-- ==== Sys2Proof/Certificates/Slice0/Obligations.lean ====
section
/-!
DEFINITION. The statements for the provers, each from rules of spec/: what instructions and steps do, what they leave as it was, when they
complete, and what every step keeps. A docstring says what its statement says.
-/
open Sys2Proof Sys2Proof.Machine

/-- Results of the integer operations with a register, a literal or an immediate. For every form, type, registers and second source: when the operands are able, each of the sixteen operations of op6 0x00 retires with 2 eu and writes d with Extend of the result that R114 gives, and nothing else of its own. The bitwise and shift results are stated on the w-bit patterns of the sources. The eight operations of op6 0x01 to 0x08 retire with 2 eu and write d with Extend of the result R114 gives, the second source being the sign-extended immediate. -/
def Obligations.IntegerResults : Prop :=
  (∀ (f : Form) (ty : Ty) (d a : Reg) (b : Src) (s : State), Able s f (.dst d :: .src a :: srcOps b) →
     let n := intWidth ty
     let A := opVal (s.reg s.cur a) ty
     let B := opVal (s.src s.cur b) ty
     let U := uVal (s.reg s.cur a) ty
     let V := uVal (s.src s.cur b) ty
     let c := (s.src s.cur b).toNat % 64
     let put := fun r : Int => retires s f (.dst d :: .src a :: srcOps b) 2 (s.setReg s.cur d (extend r ty))
     exec (.iAdd f ty d a b) s = put (A + B) ∧
     exec (.iSub f ty d a b) s = put (A - B) ∧
     exec (.iMul f ty d a b) s = put (A * B) ∧
     exec (.iMulh f ty d a b) s = put (A * B / ((2 ^ n : Nat) : Int)) ∧
     exec (.iDiv f ty d a b) s = put (if B = 0 then -1 else A.tdiv B) ∧
     exec (.iRem f ty d a b) s = put (if B = 0 then A else A - B * A.tdiv B) ∧
     exec (.iAnd f ty d a b) s = put ((U &&& V : Nat) : Int) ∧
     exec (.iOr f ty d a b) s = put ((U ||| V : Nat) : Int) ∧
     exec (.iXor f ty d a b) s = put ((U ^^^ V : Nat) : Int) ∧
     exec (.iAndn f ty d a b) s = put ((U &&& (2 ^ n - 1 - V) : Nat) : Int) ∧
     exec (.iShl f ty d a b) s = put ((U * 2 ^ c : Nat) : Int) ∧
     exec (.iShr f ty d a b) s = put (if n ≤ c then 0 else ((U / 2 ^ c : Nat) : Int)) ∧
     exec (.iSra f ty d a b) s = put (sval n U / ((2 ^ min c (n - 1) : Nat) : Int)) ∧
     exec (.iRol f ty d a b) s = put ((U * 2 ^ (c % n) + U / 2 ^ (n - c % n) : Nat) : Int) ∧
     exec (.iMin f ty d a b) s = put (min A B) ∧
     exec (.iMax f ty d a b) s = put (max A B)) ∧
  (∀ (f : Form) (ty : Ty) (d a : Reg) (imm : Imm) (s : State), Able s f [.dst d, .src a] →
     let n := intWidth ty
     let A := opVal (s.reg s.cur a) ty
     let B := opVal imm ty
     let U := uVal (s.reg s.cur a) ty
     let V := uVal imm ty
     let c := imm.toNat % 64
     let put := fun r : Int => retires s f [.dst d, .src a] 2 (s.setReg s.cur d (extend r ty))
     exec (.addImm f ty d a imm) s = put (A + B) ∧
     exec (.andImm f ty d a imm) s = put ((U &&& V : Nat) : Int) ∧
     exec (.orImm f ty d a imm) s = put ((U ||| V : Nat) : Int) ∧
     exec (.xorImm f ty d a imm) s = put ((U ^^^ V : Nat) : Int) ∧
     exec (.shlImm f ty d a imm) s = put ((U * 2 ^ c : Nat) : Int) ∧
     exec (.shrImm f ty d a imm) s = put (if n ≤ c then 0 else ((U / 2 ^ c : Nat) : Int)) ∧
     exec (.sraImm f ty d a imm) s = put (sval n U / ((2 ^ min c (n - 1) : Nat) : Int)) ∧
     exec (.rolImm f ty d a imm) s = put ((U * 2 ^ (c % n) + U / 2 ^ (n - c % n) : Nat) : Int))

/-- Extend of an exact sum, difference, product or shift is the arithmetic of w-bit words. For every integer type of width w: Extend of the exact sum, difference or product of the operand values is the w-bit sum, difference or product of their low halves, sign-extended for an i type and zero-extended for an n type; Extend of the left-shifted pattern is the w-bit shift; and dividing the least value by -1 gives the least value with remainder 0 at an i type. -/
def Obligations.ExtendedResultsAreWordArithmetic : Prop :=
  ∀ (x y : Word) (ty : Ty), ty.isInt = true →
    let n := intWidth ty
    let ext := fun v : BitVec n => if isSigned ty then v.signExtend 64 else v.setWidth 64
    extend (opVal x ty + opVal y ty) ty = ext (x.setWidth n + y.setWidth n) ∧
    extend (opVal x ty - opVal y ty) ty = ext (x.setWidth n - y.setWidth n) ∧
    extend (opVal x ty * opVal y ty) ty = ext (x.setWidth n * y.setWidth n) ∧
    (∀ k : Nat, extend ((uVal x ty * 2 ^ k : Nat) : Int) ty = ext (x.setWidth n <<< k)) ∧
    (isSigned ty = true →
      extend ((-((2 ^ (n - 1) : Nat) : Int)).tdiv (-1)) ty = ext (BitVec.ofNat n (2 ^ (n - 1))) ∧
      extend (-((2 ^ (n - 1) : Nat) : Int) - (-1) * (-((2 ^ (n - 1) : Nat) : Int)).tdiv (-1)) ty = 0)

/-- Results of mov, clz, ctz, popc, bext, bins, cvt, movi, lea, sel and rdtime. Each of these instructions retires and writes d with the value its rule gives: mov extends the low half; clz, ctz and popc count in the low w bits, w where they are all zero; bext and bins take or replace bits pos to pos+L-1 with L = Min(len, 64 - pos); cvt clamps to the destination range; movi writes the immediate; lea writes base plus immediate in the sign-extended 57-bit form, a field of 0 naming the PC; sel takes a or b by the predicate and its sense; rdtime writes TIME. -/
def Obligations.MovesAndFields : Prop :=
  ∀ (f : Form) (ty sty : Ty) (d a b : Reg) (src : Src) (imm : Imm) (p : Pred) (sense : Bool) (s : State),
    let x := s.reg s.cur a
    let n := intWidth ty
    let u := uVal x ty
    let put := fun (ops : List Opnd) (v : Word) => retires s f ops 2 (s.setReg s.cur d v)
    (Able s f [.dst d, .src a] →
      exec (.mov f ty d a) s = put [.dst d, .src a] (extend (opVal x ty) ty) ∧
      exec (.clz f ty d a) s = put [.dst d, .src a] (BitVec.ofNat 64 (if u = 0 then n else n - 1 - u.log2)) ∧
      (∃ c, exec (.ctz f ty d a) s = put [.dst d, .src a] (BitVec.ofNat 64 c) ∧ (u = 0 → c = n) ∧
        (u ≠ 0 → 2 ^ c ∣ u ∧ ¬ 2 ^ (c + 1) ∣ u)) ∧
      exec (.popc f ty d a) s = put [.dst d, .src a] (BitVec.ofNat 64 ((List.range n).filter u.testBit).length) ∧
      (∃ v : Int, exec (.cvt f ty sty d a) s = put [.dst d, .src a] (extend v ty) ∧
        v = (if opVal x sty < intLo ty then intLo ty else if intHi ty < opVal x sty then intHi ty else opVal x sty)) ∧
      exec (.lea f d a imm) s = put [.dst d, .src a]
        ((((if a = 0 then (s.strand s.cur).pc else x) + imm).setWidth 57).signExtend 64)) ∧
    (Able s f (.dst d :: .src a :: srcOps src) →
      let c := s.src s.cur src
      let pos := c.toNat % 64
      let len := min (c.toNat / 256 % 128) (64 - pos)
      exec (.bext f ty d a src) s = put (.dst d :: .src a :: srcOps src)
        (if len = 0 then 0 else if ty = .i64 then ((x >>> pos) <<< (64 - len)).sshiftRight (64 - len)
          else ((x >>> pos) <<< (64 - len)) >>> (64 - len)) ∧
      (Able s f [.src d] → ∃ v : Word, exec (.bins f ty d a src) s =
          retires s f (.src d :: .dst d :: .src a :: srcOps src) 2 (s.setReg s.cur d v) ∧
        ∀ j, j < 64 → v.getLsbD j = (if pos ≤ j ∧ j < pos + len then x.getLsbD (j - pos) else (s.reg s.cur d).getLsbD j))) ∧
    (Able s f [.dst d] →
      exec (.movi f d imm) s = put [.dst d] imm ∧
      exec (.rdtime f d) s = retires s f [.dst d, .status 0x13] 1 (s.setReg s.cur d s.time)) ∧
    (Able s f [.dst d, .src a, .src b, .preds] →
      exec (.sel f p sense d a b) s = put [.dst d, .src a, .src b, .preds]
        (if ((s.strand s.cur).pred p ^^ sense) = true then x else s.reg s.cur b))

++++++++

• _TASK ITEM_: Only the lines from the start of the material through the line bearing "open Sys2Proof Sys2Proof.Machine" are needed, restated exactly, with both end lines included.

• _RESPONSE FOR THIS EXERCISE_:
-- ==== Sys2Proof/Certificates/Slice0/Obligations.lean ====
section
/-!
DEFINITION. The statements for the provers, each from rules of spec/: what instructions and steps do, what they leave as it was, when they
complete, and what every step keeps. A docstring says what its statement says.
-/
open Sys2Proof Sys2Proof.Machine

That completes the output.